2.2.3 Dipeptide composition

Dipeptides consist of two amino acid residues in a protein sequence and play a significant role in revealing the complex structure and function of proteins [37]. By studying the frequency and distribution of dipeptides, scientists can learn more about the relationship between amino acid pairs, revealing important information about protein structure, stability, association, and enzymatic activity. Dipeptide analysis is a powerful tool for understanding the complex mechanisms behind protein folding, binding interactions, and structural changes. Additionally, dipeptide-based signatures facilitate the development of machine-learning models for protein classification, prediction, and engineering. There are 400 dipeptide pairs, and the frequency of every pair is computed to describe a primary sequence by a 400-dimensional fixed vector. The Eq. 6 is used to compute the dipeptide composition of the primary sequence S with length k.

$$\begin{aligned} D_i=\frac{n_i}{k}, \; \; \; \; \; \; \; i=1 \; to \; 400 \end{aligned}$$
(6)

where \(n_i\) is the count that tells how many times the \(i^{th}\) dipeptide pair occurs within the sequence S.

2.2.4 Normal distribution

The probability normal distribution, sometimes called the Gaussian distribution, is a continuous distribution widely used in statistics and contingency theory [38]. This distribution is characterized by the equivalent bell curve, where the standard deviation and mean control the central tendency and spread of the distribution. The mode, median, and mean are equal in a normal distribution, and 68% of the data are within one standard deviation of the mean. Additionally, almost all data points are within three standard deviations of the mean, with around 95% of the data falling within two standard deviations. Consider a protein sequence S having length n, where \(S = s_1 s_2 \ldots s_n\) and \(s_i\) indicate the \(i^{th}\) amino acid in the sequence.

Let \(x_i\) be the property value associated with amino acid \(s_i\); we have used frequencies of each amino acid in the protein sequence as the property value. Let \(\sigma _i\) be the standard deviation and \(\mu _i\) be the mean of the property value for amino acid \(s_i\). The normal distribution value \(\text {ND}(x_i)\) for amino acid \(s_i\) can be estimated using the probability density function:

$$\begin{aligned} \text {ND}(x_i) = \frac{1}{\sqrt{2\pi }\sigma _i} \cdot e^{-\frac{(x_i - \mu _i)^2}{2\sigma _i^2}} \end{aligned}$$
(7)

The resulting \(\text {ND}(x_i)\) represents the normal distribution value of the property corresponding to amino acid \(s_i\) in the primary sequence.

In this study, we employed a comprehensive set of features to characterize and analyze protein sequences to gain deeper insights into their structural and functional attributes. The features utilized encompassed diverse aspects, including the frequency of individual amino acids, the fractional representation of each amino acid, occurrences of dipeptides, and normal distribution values associated with each amino acid. Furthermore, physicochemical properties such as molecular weight, charge, polarity, hydrophobicity, aromaticity, instability index, gravy, helix rotation, turn fraction, and sheet fraction were considered. In the present study, each protein sequences is represented by 471-dimensional feature vector. This multifaceted feature set allowed us to construct a holistic profile of the protein sequences under investigation. These features capture the primary sequence characteristics and delve into the physicochemical properties that contribute to the proteins’ overall structural and functional aspects.

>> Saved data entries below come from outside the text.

/-- Every die in scope takes or misses the latch. -/
def State.latch (s : State) : State :=
  let ds := s.commit.dies
  let parts := s.commit.stagedParts
  let gone := (s.commit.parts.map (·.1)).filter fun o => !parts.any (·.1 == o)
  let oldPkg := s.commit.pkg
  let epoch := imgEpoch s.commit.image
  let live := ds.filter s.applies
  let s1 := forEach (ds.filter fun d => !s.applies d) (fun d s => s.missLatch d epoch) s
  let s2 := forEach (live.filter fun d => decide (d < 16)) (fun d s => s.abandonDie d) s1
  let s3 := s2.chkWithdraw
  let s4 := (s3.stepEpochs).withCommit { s3.commit with pkg := s3.commit.stagedPkg.getD oldPkg, parts := parts }
  let s5 := forEach live (fun d s => s.latchDie d (s.fld Reg.strPkgEpoch 31 0)) s4
  let s6 := (s5.punnetsEnd.dissolve gone).dropViews
  (if s6.commit.scope = 0 then s6.thaw oldPkg else s6).commitDone

/-- LATCH. -/
def execLatch (s : State) : Out := .next (if s.phase = 5 then s.latch else s)

/-- The state copy ends: schedules in scope restart at slot 0 and the hold ends (R412). -/
def State.copyEnds (s : State) : State :=
  match s.commit.copying with
  | none => s
  | some o =>
    let s1 := forEach (s.tiles.map (·.1)) (fun t s => if o = 64 ∨ s.physOwner t = o then s.modTile t Tile.restart else s) s
    s1.withCommit { s1.commit with copying := none, lead := s1.commit.lead.filter fun x => x != o }

/-- TILE_STATE_COPY_END. -/
def execTileStateCopyEnd (s : State) : Out := .next s.copyEnds

end Sys2Proof.Machine
end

2.3 Machine learning algorithms

2.3.1 KNN classifier

The KNN is a supervised machine learning technique that may be used for regression and classification problems [39]. It functions as a non-parametric technique, using the k-nearest training samples to the test sample for generating predictions. KNN provides a list of the nearest neighbors for new information for classification tasks. In regression analysis, the algorithm calculates the mean of the K nearest neighbors to make the estimation.

Unlike other algorithms, KNN does not require training as it stores all training information in its memory. The main parameter in KNN is the K value, which determines the count of neighbors taken into account when making the prediction. The choice of K can affect the algorithm’s performance and is often decided by competition. Mathematically, the KNN classifier assigns the class label \(y_{\text {new}}\) to \(x_{\text {new}}\) using the majority class of its k nearest neighbors:

$$\begin{aligned} y_{\text {new}} = \underset{y}{\text {argmax}} \sum _{x_i \text { among k nearest neighbors}} \delta (y_i, y) \end{aligned}$$
(8)

where \(y_{\text {new}}\) is the predicted class label of \(x_{\text {new}}\), \(y_i\) is the class label of the \(i^{th}\) nearest neighbor, and \(\delta (y_i, y)\) is the Kronecker delta function that returns 1 if \(y_i = y\) and 0 otherwise. The parameter k determines the number of neighbors to consider. A larger k results in a smoother decision boundary, while a smaller k captures more local details.

2.3.2 Naive Bayes classifier

Naive Bayes is a machine learning algorithm often utilized in classification and prediction tasks. It is known for its simplicity and efficiency, especially when dealing with extensive data sets [40]. The Naive Bayes algorithm is based on Bayes’ theorem, which establishes a relationship between the probability of a hypothesis (in this context, a list of classes) given the particular proof (represented by the process) and the given outcome. Given a data set with m instances and n features, and a set of C possible class labels \(\{C_1, C_2, \ldots , C_C\}\), the Naive Bayes classifier assigns a class label \(C_i\) to a new instance \(\textbf{x}_{\text {new}} = (x_1, x_2, \ldots , x_n)\) by calculating the conditional probabilities of each class given the features:

$$\begin{aligned} P(C_i | \textbf{x}_{\text {new}}) = \frac{P(\textbf{x}_{\text {new}} | C_i) \cdot P(C_i)}{P(\textbf{x}_{\text {new}})} \end{aligned}$$
(9)

where \(P(\textbf{x}_{\text {new}} | C_i)\) is the likelihood of the features \(\textbf{x}_{\text {new}}\) given class \(C_i\) and \(P(C_i)\) is the prior probability of class \(C_i\). \(P(C_i | \textbf{x}_{\text {new}})\) is the posterior probability of class \(C_i\) given the new instance \(\textbf{x}_{\text {new}}\). \(P(\textbf{x}_{\text {new}})\) is the marginal likelihood of the features \(\textbf{x}_{\text {new}}\).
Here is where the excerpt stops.